Chapter One Arctic Red
1988
Frankie Appleton was counting gates. Heavy rain was flicking forward-slashes onto the car windscreen and the botanical temperature inside the car was steaming up the glass like a curtain but she was soon able to find a rhythm. Wipe the glass, count the gate. Wipe the glass, count the gate. 
As the glimpsed gates sped by, wrought-iron, double-hinged, Buxton, lattice, Frankie’s fingers grazed the slip of paper in her coat pocket, a sentence from the magazine Garden Gates – A Definitive Guide: ‘A gate is the first thing that a visitor sees and its appearance gives an indication of what lies beyond it, providing either a positive or negative first impression.’ 
She didn’t just like counting gates. She liked designing them too. She’d written the quote in red felt-tip pen on her bedroom wall, behind a Madonna poster – the ‘Angel’ one, where she’s wrapped in a blue towel, or maybe it’s a blue dressing gown.
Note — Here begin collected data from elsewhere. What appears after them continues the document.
/-- The state of the block: every register, memory, queue and counter that the spec gives the device, and the model's
own three fields: the queue of waiting commands, the log of what left the device, and the counter of free values. -/
structure State where
  pending : List Instr
  now : Nat
  regs : List (Nat × Word)
  latches : List (Nat × Word)
  mem : List Host.Cell
  blots : List (Nat × Bool)
  uncorr : List (Nat × Bool)
  host : List Host.Cell
  pace : Pace
  scribe : Scribe
  fns : List (Nat × Fn)
  scheds : List Schedule
  jobs : List Job
  clusters : List (Nat × Cluster)
  runners : List (Nat × Runner)
  abase : List (Nat × Nat)
  abtag : List (Nat × Bool)
  mcores : List (Nat × MCore)
  vruns : List (Nat × VRun)
  sruns : List (Nat × SRun)
  xfers : List Xfer
  written : List (Nat × List Nat)
  nmus : List (Nat × Nmu)
  atts : List (Nat × Attention)
  hurdles : List (Nat × Hurdle)
  hwaits : List HurdleWait
  towers : List (Nat × Tower)
  stk : List (Nat × Stack)
  regions : List (Nat × Region)
  farReady : List (Nat × Bool)
  reports : List Report
  recs : List FaultRec
  hub : Hub
  ports : List (Nat × Port)
  links : Links
  coll : Coll
  sup : Supervisor
  pins : Pins
  sec : Security
  dbg : Debug
  out : List Output
  frees : Nat
  deriving DecidableEq, Repr

/-- A slot that holds no image. -/
def FwSlot.none : FwSlot :=
  { valid := false, major := 0, minor := 0, build := 0, svn := 0, image := [] }

/-- The state right after power-on, before any stage of bring-up: every register at its reset value
(regs lists none), memories with nothing listed, no queue, schedule, job or record. Values that the
spec leaves to fuses, flash or bring-up are those of assumption 3. -/
def State.reset : State :=
  { pending := [], now := 0, regs := [], latches := [], mem := [], blots := [], uncorr := [],
    host := [], pace := {}, scribe := {}, fns := [], scheds := [], jobs := [], clusters := [],
    runners := [], abase := [], abtag := [], mcores := [], vruns := [], sruns := [], xfers := [], written := [], nmus := [], atts := [],
    hurdles := [], hwaits := [], towers := [], stk := [], regions := [], farReady := [],
    reports := [], recs := [],
    hub := { slotA := { FwSlot.none with valid := true, major := 1 }, slotB := FwSlot.none },
    ports := [], links := {}, coll := {}, sup := {}, pins := {}, sec := {}, dbg := {}, out := [], frees := 0 }

end Sys2Proof.Machine
end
She could never quite decide which. As with most things, one day it was one thing, the next day another. It was also glued onto the eight shoebox lids beneath her bed, the boxes housing hundreds of pencil sketches of gates, all named after rivers, because, like rivers, gates led elsewhere too. 
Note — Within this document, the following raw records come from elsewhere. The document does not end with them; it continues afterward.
/-- A command completes: its reply is held for its CQ (R155); NO_REPLY leaves a reply that is not written when
STATUS is OK (Table 4.8). A reply that a full CQ holds counts in VI_CQ_STALL_COUNT. -/
def finish (h : CmdHdr) (op status blots r0 r1 : Nat) (s : State) : State :=
  let r : Reply :=
    { fn := h.fn, pair := h.pair, tag := h.tag.toNat, op := op, status := status,
      blots := min blots 0xFFFFFFFF, r0 := r0, r1 := r1, pace := paceNumber s % 2 ^ 32,
      silent := h.noReply && decide (status = stOk), arrive := h.arrive.map (fun n => n.val) }
  let s := if !r.silent && cqStalls s h.fn h.pair then addReg (viPage h.fn + 0x1C) 1 s else s
  modScribe (fun x => { x with replies := x.replies ++ [r], started := dropCmd h x.started }) s

/-- A command completes with a status alone. -/
def fail (h : CmdHdr) (op status : Nat) (s : State) : State := finish h op status 0 0 0 s

/-! ### Hurdles (R208 to R211) -/

/-- TARGET as it acts: in CYCLE and TOKEN mode 0 acts as 1 (R209). -/
def Hurdle.goal (h : Hurdle) : Nat := if h.mode = 0 then h.target else max h.target 1

/-- Add arrivals; COUNT saturates and saturation sets OVERFLOW (R210). -/
def Hurdle.add (h : Hurdle) (n : Nat) : Hurdle :=
  { h with count := sat32 h.count n, overflow := h.overflow || decide (0xFFFFFFFF < h.count + n) }

/-- The release and generation evaluation: in CYCLE mode, while COUNT ≥ TARGET, COUNT −= TARGET and GEN += 1 (Table 5.9). -/
def Hurdle.eval (h : Hurdle) : Hurdle :=
  if h.mode = 1 then
    { h with count := h.count % h.goal, gen := (h.gen + h.count / h.goal) % 65536 }
  else h

/-- Does a WAIT with expected generation E complete now (Table 5.9)? -/
def Hurdle.released (h : Hurdle) (e : Nat) : Bool :=
  if h.mode = 1 then
    let d := (h.gen + 65536 - e % 65536) % 65536
    decide (1 ≤ d ∧ d ≤ 32767)
  else decide (h.goal ≤ h.count)

/-- What a completed WAIT takes: TARGET in TOKEN mode. -/
def Hurdle.take (h : Hurdle) : Hurdle := if h.mode = 2 then { h with count := h.count - h.goal } else h

/-- One register write among the operations of a cycle (steps 1 and 2 of R211). -/
def Hurdle.op1 (h : Hurdle) : HurdleOp → Hurdle
  | .setTarget v => { h with target := v.toNat }
  | .setMode m l => if m < 3 then { h with mode := m, lapReset := l } else { h with lapReset := l }
  | .reset => h
  | .arrive _ => h

/-- Steps 1 to 4 of R211: writes, RESET, the ARRIVEs summed, the evaluation. -/
def Hurdle.applyOps (h : Hurdle) (ops : List HurdleOp) : Hurdle :=
  let h := ops.foldl Hurdle.op1 h
  let h := if ops.contains .reset then { h with count := 0 } else h
  let n := (ops.map (fun o => match o with
    | .arrive n => n
    | _ => 0)).sum
  (if n = 0 then h else h.add n).eval

/-- The first flight of a runner that waits on a stroke's hurdle is released. -/
def releaseFlight (w : StrokeWord) : List Flight → List Flight
  | [] => []
  | f :: r => if f.word = w ∧ f.waiting then { f with waiting := false } :: r else f :: releaseFlight w r

/-- The first waiting command of a header on a hurdle has its WAIT completed. -/
def releaseCmd (h : CmdHdr) (n : Nat) : List CmdWait → List CmdWait
  | [] => []
  | w :: r => if w.cmd.h = h ∧ w.hurdle = n ∧ w.released = false then { w with released := true } :: r else w :: releaseCmd h n r

/-- A WAIT completes: the runner's SWAIT may complete, and SD takes GEN with FUNC[0] (Table 7.7); a HURDLE_WAIT replies, and a command with WAIT
may start (R214). -/
def completeWait (x : HurdleWait) (gen : Nat) (s : State) : State :=
  match x.cmd with
  | some h =>
    if x.word = 1#128 then modScribe (fun y => { y with waits := releaseCmd h x.hurdle y.waits }) s
    else finish h 0x17 stOk 0 0 0 s
  | none =>
    let s := modRunner x.who (fun r => { r with flight := releaseFlight x.word r.flight }) s
    let f := sFields x.word
    if f.func % 2 = 1 then setSx x.who f.sd (BitVec.ofNat 64 gen) false s else s

/-- The pending WAIT on a hurdle with the lowest requester number that completes now, with the other waits. -/
def nextWait (h : Hurdle) (n : Nat) (l : List HurdleWait) : Option HurdleWait :=
  let c := l.filter (fun x => decide (x.hurdle = n) && h.released x.expect)
  c.foldl (fun (b : Option HurdleWait) x =>
    match b with
    | none => some x
    | some y => if x.who < y.who then some x else some y) none

/-- Remove the first equal wait. -/
def dropWait (x : HurdleWait) : List HurdleWait → List HurdleWait
  | [] => []
  | y :: r => if y = x then r else y :: dropWait x r

/-- Step 5 of R211: complete waits in ascending requester number. -/
def serveWaits : Nat → Nat → State → State
  | 0, _, s => s
  | f + 1, n, s =>
    let h := getHurdle s n
    match nextWait h n s.hwaits with
    | none => s
    | some x =>
      let s := putHurdle n h.take { s with hwaits := dropWait x s.hwaits }
      serveWaits f n (completeWait x h.gen s)

/-- Ports of the mirror tree of a system-scope hurdle (13.8): the follower port, and ports whose far end follows on them. -/
def treePorts (s : State) : List Nat := (servicePorts s).filter (fun p => getB s (fjlBlk p) 30 || (getPort s p).follows)

/-- Entries of the collective table that a hurdle triggers are released once for each generation (R575, R577). -/
def releaseColl (n times : Nat) (s : State) : State :=
  let hit := (s.coll.entries.zipIdx.filter (fun (e, _) => decide (e.trigger = n))).map (fun (_, i) => i)
  { s with coll := { s.coll with released := s.coll.released ++ (List.range times).flatMap (fun _ => hit) } }

/-- One cycle of a hurdle's operations (R211): apply them, record a new overflow (R210), release collectives, and serve the waits. -/
def hurdleCycle (n : Nat) (ops : List HurdleOp) (s : State) : State :=
  let h := getHurdle s n
  let h' := h.applyOps ops
  let hit := ops.any (fun o => match o with
    | .arrive _ => true
    | _ => false)
  let met := hit && decide (0xFFFFFFFF < (if ops.contains .reset then 0 else h.count) +
    (ops.map (fun o => match o with
      | .arrive k => k
      | _ => 0)).sum)
  let s := putHurdle n h' s
  let s := if met then report 0x108 (oHurdle n) (hurdleOwner s n) 0 s else s
  let s := if h.gen = h'.gen then s else releaseColl n ((h'.gen + 65536 - h.gen) % 65536) s
  serveWaits (s.hwaits.length + 1) n s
Some were named after famous rivers like the Nile and the Danube, others after lesser-known rivers such as the Yellowknife and the Arctic Red. Fellow gate-enthusiast David Miller, author of her most treasured book The Grandeur of Gates and a graduate of the Academy of Fine Arts in Florence agreed: ‘A gate is the ultimate link between you and what lies ahead and both functionality and aesthetic appeal are of equal importance.’ His gate designs were some of the most innovative and inspirational that Frankie had ever seen; so much so that she’d spent three days last summer composing a fourteen-page letter to him. She was yet to receive a reply. 
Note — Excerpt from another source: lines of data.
/-- REFRESH: the bank is held, or its refresh waits until the bank leaves NMU mode (noted by time 0). -/
def execRefresh (m : Fin 8) (ch : Fin 32) (bank : Fin 16) (t : Nat) (s : State) : Out :=
  let s := { s with now := max s.now t }
  .next (if inNmuMode s m ch bank then
      modStack m (fun x => { x with refreshing := kvInsert x.refreshing (ch.val * 16 + bank) 0 }) s
    else startRefresh m ch bank s)

/-- Does a request wait for its bank (R414)? -/
def bankHeld (s : State) (m ch : Nat) (r : PageReq) : Bool := inNmuMode s m ch r.bank || inRefresh s m ch r.bank
/-- The requests with which sources compete for a channel, by source: of each that is not masked, its first whose bank is free (R408,
R409, R414, R415). -/
def competing (s : State) (m ch : Nat) : List PageReq :=
  (List.range 69).filterMap (fun src =>
    if maskedSource s m src then none else (sourceQueue s m ch src).find? (fun r => !bankHeld s m ch r))

/-- The source of the highest rank, the first after the one of that rank granted last (R409). -/
def chooseSource (s : State) (m ch : Nat) (l : List PageReq) : Option PageReq :=
  let top := l.foldl (fun n r => max n (rankOf s m r.source)) 0
  let last := kvGet (fun _ => 68) (getStack s m).lastGrant (ch * 16 + top)
  (List.range 69).findSome? (fun i =>
    l.find? (fun r => decide (r.source.val = (last + 1 + i) % 69 ∧ rankOf s m r.source = top)))

/-- The owner keeps its grant until BURST rows have gone (R410); otherwise the arbiter chooses. -/
def arbitrate (s : State) (m ch : Nat) (l : List PageReq) : Option (PageReq × Bool) :=
  let x := getStack s m
  let owner := kvGet (fun _ => 0) x.owner ch
  let rows := kvGet (fun _ => 0) x.burstRows ch
  let keep := if 0 < owner ∧ rows < getF s (mscBlk m + 4) 0 7 then l.find? (fun r => r.source.val + 1 = owner) else none
  match keep with
  | some r => some (r, true)
  | none => (chooseSource s m ch l).map (fun r => (r, false))

/-- The grant is noted: owner, rows of its burst, and the source of its rank granted last. -/
def grantChannel (m ch : Nat) (r : PageReq) (kept : Bool) (rows : Nat) (s : State) : State :=
  let rank := rankOf s m r.source
  let s := addReg (mscBlk m + 0x10000 + 8 * r.source) rows s
  modStack m (fun x => { x with
    owner := kvPut (fun _ => 0) x.owner ch (r.source + 1)
    burstRows := kvPut (fun _ => 0) x.burstRows ch ((if kept then kvGet (fun _ => 0) x.burstRows ch else 0) + rows)
    lastGrant := kvPut (fun _ => 68) x.lastGrant (ch * 16 + rank) r.source }) s

/-! ### A page access -/

/-- The function that a request's records name. -/
def reqSourceFn (r : PageReq) : Nat := if r.source.val < 65 then r.source else fnDevice

/-- The granules of a page that a write names, stored with their blots (R228, R391, R392). -/
def storePage (d : Nat) (l : List (List (Option Byte) × Bool)) (s : State) : State :=
  (List.range (min l.length 32)).foldl (fun s i =>
    match l[i]? with
    | none => s
    | some (b, blot) =>
      let b := b.take 64 ++ List.replicate (64 - b.length) none
      if b.all (fun x => x.isNone) then s else storeGran (d + 64 * i) b blot s) s

/-- Does a write cover its whole page? -/
def wholePage (str : Nat) (l : List (List (Option Byte) × Bool)) : Bool :=
  let n := codeData str / 64
  decide (n ≤ l.length) && (l.take n).all (fun g => decide (g.1.length = 64) && g.1.all (fun b => b.isSome))

/-- Rows that a request moves over the channel: four for each page (R379, R381). -/
def accessRows (s : State) (m lpi : Nat) (hit : Bool) (r : PageReq) : Nat :=
  match r.op with
  | .read => if hit then 0 else 4
  | .write l => if hit || wholePage (lpiStrength s m lpi) l then 4 else 8
  | .scrub => 4
  | .scrubWrite => 4

/-- The scrubber's write back of a page is due, or no longer. -/
def scrubOwed (m page : Nat) (due : Bool) (s : State) : State :=
  modStack m (fun x => { x with scrubWrites := x.scrubWrites.filter (fun p => p ≠ page) ++ (if due then [page] else []) }) s

/-- A write of a page; a part of a page that does not decode heals it (R391). -/
def writePage (m ch lpi : Nat) (hit : Bool) (errs : List (Nat × Nat)) (l : List (List (Option Byte) × Bool)) (s : State) : State :=
  let d := pageAddr s m lpi
  let whole := wholePage (lpiStrength s m lpi) l
  let s := if whole then clearBad m lpi s else if hit then s else decodePage m lpi errs s
  let s := scrubOwed m lpi false s
  let l := if lpiStrength s m lpi = 3 then l.take 31 else l
  bufferPut m ch lpi (storePage d l s)

/-- The page that a request means: a logical page, or (from 2^25 on) an unused spare page. -/
def pageMeant (s : State) (m ch : Nat) (r : PageReq) : Nat :=
  let bank := ch * 16 + r.bank
  if r.page.val < 65536 then 65536 * bank + r.page
  else
    match spareUser s m bank (r.page - 65536) with
    | none => spareKey bank (r.page - 65536)
    | some e => remapLpi s m e

/-- Serve one request on a page of a bank. -/
def servePage (m ch : Nat) (r : PageReq) (errs : List (Nat × Nat)) (s : State) : State :=
  let lpi := pageMeant s m ch r
  if 2 ^ 25 ≤ lpi then
    match r.op with
    | .scrub => scrubOwed m lpi (corrects 0 errs) (decodeSpare m (ch * 16 + r.bank) (r.page - 65536) errs s)
    | .scrubWrite => scrubOwed m lpi false s
    | _ => s
  else if lpiRetired s m lpi then report 0x20A (oStack m 0 lpi) (reqSourceFn r) (pageAddr s m lpi) s
  else
    let hit := buffered s m ch lpi
    match r.op with
    | .read => if hit then bufferPut m ch lpi s
      else
        let s := decodePage m lpi errs s
        if isBad s m lpi then s else bufferPut m ch lpi s
    | .write l => writePage m ch lpi hit errs l s
    | .scrub =>
      let str := lpiStrength s m lpi
      let s := decodePage m lpi errs s
      scrubOwed m lpi (corrects str errs && !isBad s m lpi) s
    | .scrubWrite => scrubOwed m lpi false s

/-- May a request be made as such: the scrubber reads its pages in order, and writes back what it has corrected; the others ask for
addressable pages? -/
def requestStands (s : State) (m ch : Nat) (r : PageReq) : Bool :=
  match r.op with
  | .scrub => decide (r.source.val = 68) && getB s (mscBlk m) 28 && scrubNext s m (ch * 16 + r.bank) r.page
  | .scrubWrite => decide (r.source.val = 68) && (getStack s m).scrubWrites.contains (pageMeant s m ch r)
  | _ => decide (r.source.val ≠ 68) && decide (r.page.val < bankPages m)

/-- The patrol moves on after a scrub read. -/
def scrubMove (m ch : Nat) (r : PageReq) (s : State) : State :=
  if r.op = .scrub then scrubEnd m (modStack m (fun x => { x with scrubPos := scrubNo (ch * 16 + r.bank) r.page + 1 }) s) else s

/-- The oldest read of a buffered page that no earlier request of its source for that page precedes, in order of the sources (R380, R382). -/
def bufferHit (s : State) (m ch : Nat) : Option PageReq :=
  (List.range 69).findSome? (fun src =>
    if maskedSource s m src then none
    else
      let q := sourceQueue s m ch src
      (List.range q.length).findSome? (fun i =>
        match q[i]? with
        | none => none
        | some r =>
          if r.op = .read ∧ buffered s m ch (lpiOf ch r.bank r.page) = true ∧
              (q.take i).all (fun x => !(decide (x.bank = r.bank) && decide (x.page = r.page))) = true then some r else none))

/-- A request leaves its source's queue. -/
def unqueue (m ch : Nat) (r : PageReq) (s : State) : State :=
  modStack m (fun x => { x with queues := kvMod (fun _ => []) x.queues (ch * 128 + r.source) (fun q => q.erase r) }) s

/-- The channel's arbiter grants a request of the queues, if one competes, and its page moves. An owner without one loses its grant. -/
def grantNext (m ch : Nat) (errs : List (Nat × Nat)) (cycles : Nat) (s : State) : State :=
  let l := competing s m ch
  match arbitrate s m ch l with
  | none => modStack m (fun x => { x with owner := kvPut (fun _ => 0) x.owner ch 0 }) s
  | some (r, kept) =>
    let lpi := pageMeant s m ch r
    let s := (l.filter (fun x => x.source ≠ r.source)).foldl (fun s x => addReg (mscBlk m + 0x10004 + 8 * x.source) cycles s) s
    let s := grantChannel m ch r kept (accessRows s m lpi (buffered s m ch lpi) r) s
    scrubMove m ch r (servePage m ch r errs (unqueue m ch r s))

/-- PAGE_ACCESS: new requests enter their sources' queues, but for those of a function in reset; a read of a buffered page takes no channel
time (R380); otherwise the channel's arbiter grants one of the requests that compete. -/
def execPageAccess (m : Fin 8) (ch : Fin 32) (arrivals : List PageReq) (errors : List (Nat × Nat)) (cycles t : Nat) (s : State) : Out :=
  let s := { s with now := max s.now t }
  let s := arrivals.foldl (fun s r =>
    if requestStands s m ch r && !(decide (r.source.val < 65) && resetting s r.source) then queuePage m ch r s else s) s
  .next (match bufferHit s m ch with
    | some r => servePage m ch r errors (unqueue m ch r s)
    | none => grantNext m ch errors cycles s)

/-! ### Conversion of regions (R393, R394) -/

/-- MEM_CONVERT_STATUS from the regions that wait. -/
def showConvert (s : State) : State :=
  setReg 0x570 (BitVec.ofNat 32 (match s.hub.convert with
    | [] => 0
    | x :: r => 2 ^ 31 + 2 ^ 16 * x.1 + min r.length 255 * 2 ^ 8)) s

/-- Put a region with a new strength among those that wait, ascending. -/
def queueConvert (r str : Nat) (l : List (Nat × Nat × Nat)) : List (Nat × Nat × Nat) :=
  (l.filter (fun x => decide (x.1 < r))) ++ [(r, str, 0)] ++ (l.filter (fun x => decide (r < x.1)))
But she hadn’t given up hope. Designing gates took patience, letter-writing, similarly so. And he was no doubt extremely busy. There were so many neglected gates to renovate, so many empty spaces to fill. Their paths would cross one day, she was sure of it, but there was no time to think about exactly when that might be because her current favourite gate was a mere five gates away. Distance for Frankie was always measured in gates. She quietly counted down, building up the tension like they did when announcing Miss World: 4 . . . 3 . . . 2 . . . 1 . . . And the winner is . . . 7, Darwin Crescent was a long-limbed four-storey redbrick townhouse that bowed and swayed like a drunken sailor.